■ What is expected
Of all the entries below, retype only the lines from the one with "two cells. -/" through the one with "of input. -/", exactly as they appear.

*** Opening of Given records ***

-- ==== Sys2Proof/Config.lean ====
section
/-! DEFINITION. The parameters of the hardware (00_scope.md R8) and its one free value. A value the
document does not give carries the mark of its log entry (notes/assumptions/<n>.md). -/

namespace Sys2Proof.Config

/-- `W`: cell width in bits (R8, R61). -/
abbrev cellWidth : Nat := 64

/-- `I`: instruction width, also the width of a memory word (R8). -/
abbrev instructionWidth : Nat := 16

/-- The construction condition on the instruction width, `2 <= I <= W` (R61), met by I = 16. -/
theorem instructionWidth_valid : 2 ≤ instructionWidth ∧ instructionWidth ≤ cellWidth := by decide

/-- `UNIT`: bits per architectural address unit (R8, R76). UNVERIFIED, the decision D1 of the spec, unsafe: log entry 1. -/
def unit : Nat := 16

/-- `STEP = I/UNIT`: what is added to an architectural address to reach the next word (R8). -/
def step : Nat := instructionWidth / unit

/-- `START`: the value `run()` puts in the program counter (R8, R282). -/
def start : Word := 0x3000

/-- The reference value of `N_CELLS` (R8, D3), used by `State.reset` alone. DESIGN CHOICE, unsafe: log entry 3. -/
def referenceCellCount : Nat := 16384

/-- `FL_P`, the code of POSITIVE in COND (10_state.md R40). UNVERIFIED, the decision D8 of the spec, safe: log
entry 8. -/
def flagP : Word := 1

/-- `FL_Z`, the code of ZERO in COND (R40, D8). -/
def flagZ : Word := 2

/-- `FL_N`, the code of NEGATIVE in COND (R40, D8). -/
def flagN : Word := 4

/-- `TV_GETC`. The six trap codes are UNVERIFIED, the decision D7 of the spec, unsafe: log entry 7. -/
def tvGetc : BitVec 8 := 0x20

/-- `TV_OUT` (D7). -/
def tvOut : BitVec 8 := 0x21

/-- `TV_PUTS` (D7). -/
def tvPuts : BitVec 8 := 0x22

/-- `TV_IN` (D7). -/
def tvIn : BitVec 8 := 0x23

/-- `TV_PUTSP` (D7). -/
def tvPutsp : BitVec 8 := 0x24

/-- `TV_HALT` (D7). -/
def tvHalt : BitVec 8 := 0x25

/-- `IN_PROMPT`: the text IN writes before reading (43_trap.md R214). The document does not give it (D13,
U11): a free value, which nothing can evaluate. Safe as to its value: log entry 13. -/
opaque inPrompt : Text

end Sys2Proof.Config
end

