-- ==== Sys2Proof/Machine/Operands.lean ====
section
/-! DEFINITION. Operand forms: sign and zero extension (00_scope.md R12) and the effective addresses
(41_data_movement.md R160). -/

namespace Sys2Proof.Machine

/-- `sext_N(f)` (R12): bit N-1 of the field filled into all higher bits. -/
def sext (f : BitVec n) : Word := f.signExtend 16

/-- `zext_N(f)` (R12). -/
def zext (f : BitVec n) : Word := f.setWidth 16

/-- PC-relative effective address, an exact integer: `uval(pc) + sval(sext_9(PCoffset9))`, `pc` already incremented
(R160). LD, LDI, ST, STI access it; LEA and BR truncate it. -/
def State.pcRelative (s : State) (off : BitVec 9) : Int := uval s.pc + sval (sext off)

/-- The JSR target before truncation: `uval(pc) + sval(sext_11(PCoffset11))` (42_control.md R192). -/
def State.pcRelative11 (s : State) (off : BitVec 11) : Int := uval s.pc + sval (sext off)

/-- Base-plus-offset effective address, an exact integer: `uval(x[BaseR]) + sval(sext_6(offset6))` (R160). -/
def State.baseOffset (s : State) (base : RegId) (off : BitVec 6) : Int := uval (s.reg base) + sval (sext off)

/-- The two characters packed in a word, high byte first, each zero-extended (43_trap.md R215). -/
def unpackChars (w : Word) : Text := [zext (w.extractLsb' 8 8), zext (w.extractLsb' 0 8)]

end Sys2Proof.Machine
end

*** Close of Given records ***
*** Opening of Given records ***

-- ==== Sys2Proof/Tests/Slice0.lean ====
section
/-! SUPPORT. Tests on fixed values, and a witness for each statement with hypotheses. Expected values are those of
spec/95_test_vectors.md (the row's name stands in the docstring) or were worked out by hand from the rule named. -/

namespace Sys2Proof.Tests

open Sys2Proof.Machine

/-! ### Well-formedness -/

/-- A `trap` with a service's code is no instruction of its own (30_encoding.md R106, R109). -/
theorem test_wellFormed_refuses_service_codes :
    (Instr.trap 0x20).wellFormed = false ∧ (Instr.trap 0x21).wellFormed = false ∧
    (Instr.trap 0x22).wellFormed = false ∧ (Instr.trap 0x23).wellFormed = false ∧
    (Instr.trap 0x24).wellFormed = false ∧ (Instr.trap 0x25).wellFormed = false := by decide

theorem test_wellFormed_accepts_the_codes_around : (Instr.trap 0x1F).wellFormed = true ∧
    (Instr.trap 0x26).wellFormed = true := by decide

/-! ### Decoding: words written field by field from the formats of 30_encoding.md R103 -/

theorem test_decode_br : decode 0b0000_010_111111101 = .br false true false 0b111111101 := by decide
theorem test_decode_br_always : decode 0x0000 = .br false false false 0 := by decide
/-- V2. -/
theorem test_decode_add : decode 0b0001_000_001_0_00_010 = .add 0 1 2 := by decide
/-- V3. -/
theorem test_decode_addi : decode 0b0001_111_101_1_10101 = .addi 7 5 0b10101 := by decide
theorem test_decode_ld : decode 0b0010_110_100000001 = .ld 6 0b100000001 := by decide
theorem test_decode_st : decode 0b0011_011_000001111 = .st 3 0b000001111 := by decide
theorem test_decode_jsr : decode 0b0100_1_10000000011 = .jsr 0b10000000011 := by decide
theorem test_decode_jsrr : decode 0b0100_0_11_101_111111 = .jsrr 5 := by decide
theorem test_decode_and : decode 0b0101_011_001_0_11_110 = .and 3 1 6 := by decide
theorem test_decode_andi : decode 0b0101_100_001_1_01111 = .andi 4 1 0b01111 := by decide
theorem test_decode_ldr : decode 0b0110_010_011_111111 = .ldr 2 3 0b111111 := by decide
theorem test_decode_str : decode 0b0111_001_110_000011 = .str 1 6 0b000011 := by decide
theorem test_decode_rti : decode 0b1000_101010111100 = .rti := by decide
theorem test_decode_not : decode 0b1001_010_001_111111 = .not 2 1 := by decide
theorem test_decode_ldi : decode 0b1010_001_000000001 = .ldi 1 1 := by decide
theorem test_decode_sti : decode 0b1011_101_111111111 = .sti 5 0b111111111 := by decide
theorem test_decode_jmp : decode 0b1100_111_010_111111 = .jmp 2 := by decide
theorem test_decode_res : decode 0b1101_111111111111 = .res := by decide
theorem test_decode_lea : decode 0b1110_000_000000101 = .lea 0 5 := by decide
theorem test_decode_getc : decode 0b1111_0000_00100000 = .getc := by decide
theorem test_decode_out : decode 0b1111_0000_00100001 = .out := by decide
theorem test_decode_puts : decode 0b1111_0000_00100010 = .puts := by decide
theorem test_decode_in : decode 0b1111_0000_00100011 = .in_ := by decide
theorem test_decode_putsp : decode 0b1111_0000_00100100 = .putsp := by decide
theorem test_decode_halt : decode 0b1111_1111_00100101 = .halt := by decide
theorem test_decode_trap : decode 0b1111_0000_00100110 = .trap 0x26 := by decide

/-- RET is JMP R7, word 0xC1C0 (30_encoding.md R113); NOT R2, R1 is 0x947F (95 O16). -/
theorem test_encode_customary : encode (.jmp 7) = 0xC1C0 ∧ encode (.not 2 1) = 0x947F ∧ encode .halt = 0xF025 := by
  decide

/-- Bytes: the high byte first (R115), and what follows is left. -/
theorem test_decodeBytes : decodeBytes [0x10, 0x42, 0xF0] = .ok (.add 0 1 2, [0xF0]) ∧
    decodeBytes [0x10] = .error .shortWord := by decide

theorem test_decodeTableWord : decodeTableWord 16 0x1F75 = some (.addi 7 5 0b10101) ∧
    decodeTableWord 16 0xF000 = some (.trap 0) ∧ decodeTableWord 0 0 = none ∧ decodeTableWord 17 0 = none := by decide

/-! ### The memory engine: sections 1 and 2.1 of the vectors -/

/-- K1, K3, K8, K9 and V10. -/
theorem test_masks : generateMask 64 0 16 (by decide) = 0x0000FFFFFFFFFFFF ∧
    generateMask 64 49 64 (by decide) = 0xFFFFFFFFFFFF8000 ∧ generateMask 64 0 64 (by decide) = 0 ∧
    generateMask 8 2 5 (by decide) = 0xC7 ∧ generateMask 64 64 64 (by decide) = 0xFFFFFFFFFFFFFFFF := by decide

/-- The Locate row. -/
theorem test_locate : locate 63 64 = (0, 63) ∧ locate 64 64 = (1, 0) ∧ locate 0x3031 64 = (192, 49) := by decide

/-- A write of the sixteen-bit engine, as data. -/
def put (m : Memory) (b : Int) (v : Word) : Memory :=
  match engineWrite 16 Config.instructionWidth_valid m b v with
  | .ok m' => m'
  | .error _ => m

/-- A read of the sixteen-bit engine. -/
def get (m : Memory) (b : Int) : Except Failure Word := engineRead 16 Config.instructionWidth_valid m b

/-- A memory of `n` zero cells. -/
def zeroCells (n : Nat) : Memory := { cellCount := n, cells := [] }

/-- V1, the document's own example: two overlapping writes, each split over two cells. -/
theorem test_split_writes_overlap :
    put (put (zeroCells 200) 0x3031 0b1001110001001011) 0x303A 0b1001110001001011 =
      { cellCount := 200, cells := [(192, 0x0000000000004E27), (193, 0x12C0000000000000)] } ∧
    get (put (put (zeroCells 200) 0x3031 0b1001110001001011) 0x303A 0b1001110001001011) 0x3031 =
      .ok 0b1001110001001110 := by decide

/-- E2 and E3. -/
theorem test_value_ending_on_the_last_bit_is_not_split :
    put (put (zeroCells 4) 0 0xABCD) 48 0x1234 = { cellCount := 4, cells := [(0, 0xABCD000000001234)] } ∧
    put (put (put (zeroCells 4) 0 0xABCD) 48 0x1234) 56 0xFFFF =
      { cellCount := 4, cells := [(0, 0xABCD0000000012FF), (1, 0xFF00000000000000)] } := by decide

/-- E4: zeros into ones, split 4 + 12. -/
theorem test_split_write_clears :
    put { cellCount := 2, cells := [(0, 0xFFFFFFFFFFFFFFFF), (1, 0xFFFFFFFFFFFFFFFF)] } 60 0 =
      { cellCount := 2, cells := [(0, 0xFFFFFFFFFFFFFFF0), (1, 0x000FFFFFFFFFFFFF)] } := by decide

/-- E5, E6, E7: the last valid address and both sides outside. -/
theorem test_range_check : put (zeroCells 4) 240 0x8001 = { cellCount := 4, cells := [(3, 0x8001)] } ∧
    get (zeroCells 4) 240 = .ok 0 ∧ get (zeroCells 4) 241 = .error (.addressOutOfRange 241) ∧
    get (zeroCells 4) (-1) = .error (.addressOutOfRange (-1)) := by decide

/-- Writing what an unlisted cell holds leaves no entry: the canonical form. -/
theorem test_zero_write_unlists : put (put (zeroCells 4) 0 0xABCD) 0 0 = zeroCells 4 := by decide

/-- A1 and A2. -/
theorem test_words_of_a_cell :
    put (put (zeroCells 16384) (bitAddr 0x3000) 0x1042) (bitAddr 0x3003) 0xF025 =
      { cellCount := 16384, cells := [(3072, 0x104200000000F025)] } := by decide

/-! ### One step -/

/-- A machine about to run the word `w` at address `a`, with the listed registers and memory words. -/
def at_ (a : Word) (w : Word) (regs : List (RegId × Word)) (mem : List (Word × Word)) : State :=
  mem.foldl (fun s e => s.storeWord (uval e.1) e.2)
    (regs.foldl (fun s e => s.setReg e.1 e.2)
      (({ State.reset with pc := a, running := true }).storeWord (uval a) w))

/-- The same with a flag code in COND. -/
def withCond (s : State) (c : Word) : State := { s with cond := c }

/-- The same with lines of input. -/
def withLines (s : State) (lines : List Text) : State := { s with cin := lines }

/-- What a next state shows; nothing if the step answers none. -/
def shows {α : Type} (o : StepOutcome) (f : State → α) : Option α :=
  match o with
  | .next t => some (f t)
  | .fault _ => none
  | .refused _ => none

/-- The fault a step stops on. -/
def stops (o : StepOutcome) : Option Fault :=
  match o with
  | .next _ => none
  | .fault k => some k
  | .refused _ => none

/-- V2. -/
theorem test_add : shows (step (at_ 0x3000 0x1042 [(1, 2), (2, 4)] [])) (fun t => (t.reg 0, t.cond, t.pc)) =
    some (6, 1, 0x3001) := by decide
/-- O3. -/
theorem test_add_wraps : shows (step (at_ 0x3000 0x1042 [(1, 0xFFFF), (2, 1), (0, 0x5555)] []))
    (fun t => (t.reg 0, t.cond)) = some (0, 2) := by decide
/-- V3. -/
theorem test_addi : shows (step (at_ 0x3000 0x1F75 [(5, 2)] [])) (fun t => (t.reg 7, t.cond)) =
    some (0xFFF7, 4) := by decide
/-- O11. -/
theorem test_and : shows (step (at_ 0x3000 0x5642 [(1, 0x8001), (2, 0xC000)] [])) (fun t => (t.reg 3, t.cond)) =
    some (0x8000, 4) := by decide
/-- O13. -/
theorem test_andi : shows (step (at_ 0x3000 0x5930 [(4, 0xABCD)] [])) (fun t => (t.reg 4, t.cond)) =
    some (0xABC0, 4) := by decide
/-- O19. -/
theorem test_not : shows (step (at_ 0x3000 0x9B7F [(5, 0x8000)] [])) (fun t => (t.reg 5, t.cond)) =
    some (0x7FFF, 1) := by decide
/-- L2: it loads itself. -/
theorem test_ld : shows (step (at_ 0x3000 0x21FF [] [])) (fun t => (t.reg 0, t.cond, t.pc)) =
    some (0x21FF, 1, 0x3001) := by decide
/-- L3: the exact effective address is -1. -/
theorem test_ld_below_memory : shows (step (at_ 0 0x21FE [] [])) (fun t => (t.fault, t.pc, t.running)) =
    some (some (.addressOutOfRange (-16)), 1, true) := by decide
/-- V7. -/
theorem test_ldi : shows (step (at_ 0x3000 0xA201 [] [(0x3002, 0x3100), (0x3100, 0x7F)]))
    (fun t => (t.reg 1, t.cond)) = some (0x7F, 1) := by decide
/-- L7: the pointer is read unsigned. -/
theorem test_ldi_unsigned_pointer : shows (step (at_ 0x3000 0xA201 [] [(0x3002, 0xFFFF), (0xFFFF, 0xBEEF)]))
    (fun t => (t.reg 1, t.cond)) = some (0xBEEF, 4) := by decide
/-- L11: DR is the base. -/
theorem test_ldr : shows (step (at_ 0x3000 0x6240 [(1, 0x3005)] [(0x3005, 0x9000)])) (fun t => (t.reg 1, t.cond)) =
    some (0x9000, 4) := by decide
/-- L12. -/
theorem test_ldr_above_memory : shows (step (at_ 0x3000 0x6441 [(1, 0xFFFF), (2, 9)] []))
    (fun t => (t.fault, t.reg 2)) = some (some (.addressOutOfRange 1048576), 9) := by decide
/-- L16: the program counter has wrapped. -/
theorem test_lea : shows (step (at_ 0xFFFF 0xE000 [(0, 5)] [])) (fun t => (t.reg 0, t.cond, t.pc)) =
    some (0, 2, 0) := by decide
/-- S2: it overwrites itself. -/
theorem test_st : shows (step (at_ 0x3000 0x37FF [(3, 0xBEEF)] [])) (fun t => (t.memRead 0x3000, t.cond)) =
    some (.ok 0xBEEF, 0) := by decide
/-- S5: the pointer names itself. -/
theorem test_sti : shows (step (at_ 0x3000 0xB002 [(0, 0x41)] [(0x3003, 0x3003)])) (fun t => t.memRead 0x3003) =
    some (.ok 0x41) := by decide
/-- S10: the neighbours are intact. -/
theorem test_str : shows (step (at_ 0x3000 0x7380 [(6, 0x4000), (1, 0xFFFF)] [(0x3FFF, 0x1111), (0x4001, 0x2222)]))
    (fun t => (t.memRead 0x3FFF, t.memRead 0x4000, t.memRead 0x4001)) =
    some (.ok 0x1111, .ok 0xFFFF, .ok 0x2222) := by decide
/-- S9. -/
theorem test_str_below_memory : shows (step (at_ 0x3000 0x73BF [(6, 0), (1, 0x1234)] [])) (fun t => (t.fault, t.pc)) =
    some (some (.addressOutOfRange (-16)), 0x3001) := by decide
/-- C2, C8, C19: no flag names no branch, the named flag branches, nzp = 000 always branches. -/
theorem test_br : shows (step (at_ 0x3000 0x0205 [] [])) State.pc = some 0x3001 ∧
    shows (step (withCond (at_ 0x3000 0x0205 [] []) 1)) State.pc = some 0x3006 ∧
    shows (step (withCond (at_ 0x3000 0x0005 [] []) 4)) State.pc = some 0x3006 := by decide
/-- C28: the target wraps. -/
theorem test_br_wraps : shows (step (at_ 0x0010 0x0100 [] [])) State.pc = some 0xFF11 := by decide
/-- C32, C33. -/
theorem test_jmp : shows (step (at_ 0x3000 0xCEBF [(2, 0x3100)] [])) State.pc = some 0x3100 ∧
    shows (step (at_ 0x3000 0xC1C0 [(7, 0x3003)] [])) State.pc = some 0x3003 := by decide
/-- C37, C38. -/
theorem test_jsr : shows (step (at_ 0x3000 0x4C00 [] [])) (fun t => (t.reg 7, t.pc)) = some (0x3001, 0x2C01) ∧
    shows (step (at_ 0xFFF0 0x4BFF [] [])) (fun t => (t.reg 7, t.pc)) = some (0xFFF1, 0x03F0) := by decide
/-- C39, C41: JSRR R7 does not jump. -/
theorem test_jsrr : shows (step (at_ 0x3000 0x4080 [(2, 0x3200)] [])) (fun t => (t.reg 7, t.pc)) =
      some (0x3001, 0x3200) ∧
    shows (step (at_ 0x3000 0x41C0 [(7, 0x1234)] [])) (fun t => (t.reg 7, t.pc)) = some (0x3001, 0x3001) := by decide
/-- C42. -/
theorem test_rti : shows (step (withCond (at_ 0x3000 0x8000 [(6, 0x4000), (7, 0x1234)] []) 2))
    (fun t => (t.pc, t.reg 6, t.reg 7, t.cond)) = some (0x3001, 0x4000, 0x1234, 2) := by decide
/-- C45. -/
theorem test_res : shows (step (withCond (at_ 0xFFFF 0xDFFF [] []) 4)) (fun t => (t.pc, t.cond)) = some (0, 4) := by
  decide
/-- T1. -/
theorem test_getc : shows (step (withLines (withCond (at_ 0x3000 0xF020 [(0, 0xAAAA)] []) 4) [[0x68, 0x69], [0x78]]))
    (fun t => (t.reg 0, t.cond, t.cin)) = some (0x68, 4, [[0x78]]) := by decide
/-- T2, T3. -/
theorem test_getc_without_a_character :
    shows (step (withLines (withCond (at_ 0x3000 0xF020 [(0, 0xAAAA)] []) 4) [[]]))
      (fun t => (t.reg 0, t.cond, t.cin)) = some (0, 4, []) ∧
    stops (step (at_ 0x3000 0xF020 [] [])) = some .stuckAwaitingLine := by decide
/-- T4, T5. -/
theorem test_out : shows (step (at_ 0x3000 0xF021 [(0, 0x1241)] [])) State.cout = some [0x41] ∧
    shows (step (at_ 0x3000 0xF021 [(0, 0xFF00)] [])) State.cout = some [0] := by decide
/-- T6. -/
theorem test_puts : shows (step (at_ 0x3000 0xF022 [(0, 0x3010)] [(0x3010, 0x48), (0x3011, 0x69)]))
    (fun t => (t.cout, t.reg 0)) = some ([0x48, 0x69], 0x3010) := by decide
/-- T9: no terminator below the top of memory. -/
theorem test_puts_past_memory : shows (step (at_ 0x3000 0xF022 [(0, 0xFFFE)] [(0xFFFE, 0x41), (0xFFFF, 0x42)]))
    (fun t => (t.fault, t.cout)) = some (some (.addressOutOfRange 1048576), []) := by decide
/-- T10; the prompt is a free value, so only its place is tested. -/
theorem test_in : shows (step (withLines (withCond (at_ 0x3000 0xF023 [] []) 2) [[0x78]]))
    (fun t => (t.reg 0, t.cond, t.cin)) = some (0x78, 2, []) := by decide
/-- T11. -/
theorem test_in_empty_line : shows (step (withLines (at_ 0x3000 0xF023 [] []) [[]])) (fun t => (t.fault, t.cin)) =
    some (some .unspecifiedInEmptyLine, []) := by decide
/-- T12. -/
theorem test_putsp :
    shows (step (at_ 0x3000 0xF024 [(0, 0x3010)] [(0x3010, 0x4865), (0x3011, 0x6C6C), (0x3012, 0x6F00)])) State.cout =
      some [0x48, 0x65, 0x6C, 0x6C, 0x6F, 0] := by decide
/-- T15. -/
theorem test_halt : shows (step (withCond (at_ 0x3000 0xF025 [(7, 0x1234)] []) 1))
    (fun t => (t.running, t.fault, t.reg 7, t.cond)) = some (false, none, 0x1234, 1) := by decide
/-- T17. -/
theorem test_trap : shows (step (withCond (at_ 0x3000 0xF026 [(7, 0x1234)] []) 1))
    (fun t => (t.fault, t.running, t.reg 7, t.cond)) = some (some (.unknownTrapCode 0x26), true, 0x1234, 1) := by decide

*** Close of Given records ***
*** Opening of Given records ***

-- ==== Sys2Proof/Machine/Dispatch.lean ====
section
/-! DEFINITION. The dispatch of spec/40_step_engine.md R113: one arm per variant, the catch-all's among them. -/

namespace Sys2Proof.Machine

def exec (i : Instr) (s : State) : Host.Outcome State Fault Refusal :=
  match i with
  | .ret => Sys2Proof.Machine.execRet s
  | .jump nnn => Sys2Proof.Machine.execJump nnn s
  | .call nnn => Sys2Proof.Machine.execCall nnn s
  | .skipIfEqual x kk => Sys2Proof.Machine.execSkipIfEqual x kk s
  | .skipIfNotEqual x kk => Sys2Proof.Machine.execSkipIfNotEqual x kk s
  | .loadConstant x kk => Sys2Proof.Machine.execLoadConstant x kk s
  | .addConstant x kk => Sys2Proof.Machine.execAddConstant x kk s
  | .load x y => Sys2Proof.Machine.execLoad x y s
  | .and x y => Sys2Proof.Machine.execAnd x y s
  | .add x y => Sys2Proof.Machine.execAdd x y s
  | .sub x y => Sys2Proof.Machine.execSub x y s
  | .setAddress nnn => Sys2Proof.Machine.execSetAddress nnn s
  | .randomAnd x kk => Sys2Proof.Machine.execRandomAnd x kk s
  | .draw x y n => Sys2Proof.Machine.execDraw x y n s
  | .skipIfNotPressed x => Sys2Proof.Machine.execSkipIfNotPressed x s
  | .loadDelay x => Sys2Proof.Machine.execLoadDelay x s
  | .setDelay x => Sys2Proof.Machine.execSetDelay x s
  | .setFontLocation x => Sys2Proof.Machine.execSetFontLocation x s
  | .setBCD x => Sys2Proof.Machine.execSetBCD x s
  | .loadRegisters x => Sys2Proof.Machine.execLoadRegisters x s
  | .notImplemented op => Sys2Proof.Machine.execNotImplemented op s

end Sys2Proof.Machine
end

*** Close of Given records ***

■ Response box
/-- V1, the document's own example: two overlapping writes, each split over two cells. -/
theorem test_split_writes_overlap :
    put (put (zeroCells 200) 0x3031 0b1001110001001011) 0x303A 0b1001110001001011 =
      { cellCount := 200, cells := [(192, 0x0000000000004E27), (193, 0x12C0000000000000)] } ∧
    get (put (put (zeroCells 200) 0x3031 0b1001110001001011) 0x303A 0b1001110001001011) 0x3031 =
      .ok 0b1001110001001110 := by decide

/-- E2 and E3. -/
theorem test_value_ending_on_the_last_bit_is_not_split :
    put (put (zeroCells 4) 0 0xABCD) 48 0x1234 = { cellCount := 4, cells := [(0, 0xABCD000000001234)] } ∧
    put (put (put (zeroCells 4) 0 0xABCD) 48 0x1234) 56 0xFFFF =
      { cellCount := 4, cells := [(0, 0xABCD0000000012FF), (1, 0xFF00000000000000)] } := by decide

/-- E4: zeros into ones, split 4 + 12. -/
theorem test_split_write_clears :
    put { cellCount := 2, cells := [(0, 0xFFFFFFFFFFFFFFFF), (1, 0xFFFFFFFFFFFFFFFF)] } 60 0 =
      { cellCount := 2, cells := [(0, 0xFFFFFFFFFFFFFFF0), (1, 0x000FFFFFFFFFFFFF)] } := by decide

/-- E5, E6, E7: the last valid address and both sides outside. -/
theorem test_range_check : put (zeroCells 4) 240 0x8001 = { cellCount := 4, cells := [(3, 0x8001)] } ∧
    get (zeroCells 4) 240 = .ok 0 ∧ get (zeroCells 4) 241 = .error (.addressOutOfRange 241) ∧
    get (zeroCells 4) (-1) = .error (.addressOutOfRange (-1)) := by decide

/-- Writing what an unlisted cell holds leaves no entry: the canonical form. -/
theorem test_zero_write_unlists : put (put (zeroCells 4) 0 0xABCD) 0 0 = zeroCells 4 := by decide

/-- A1 and A2. -/
theorem test_words_of_a_cell :
    put (put (zeroCells 16384) (bitAddr 0x3000) 0x1042) (bitAddr 0x3003) 0xF025 =
      { cellCount := 16384, cells := [(3072, 0x104200000000F025)] } := by decide

/-! ### One step -/

/-- A machine about to run the word `w` at address `a`, with the listed registers and memory words. -/
def at_ (a : Word) (w : Word) (regs : List (RegId × Word)) (mem : List (Word × Word)) : State :=
  mem.foldl (fun s e => s.storeWord (uval e.1) e.2)
    (regs.foldl (fun s e => s.setReg e.1 e.2)
      (({ State.reset with pc := a, running := true }).storeWord (uval a) w))

/-- The same with a flag code in COND. -/
def withCond (s : State) (c : Word) : State := { s with cond := c }

/-- The same with lines of input. -/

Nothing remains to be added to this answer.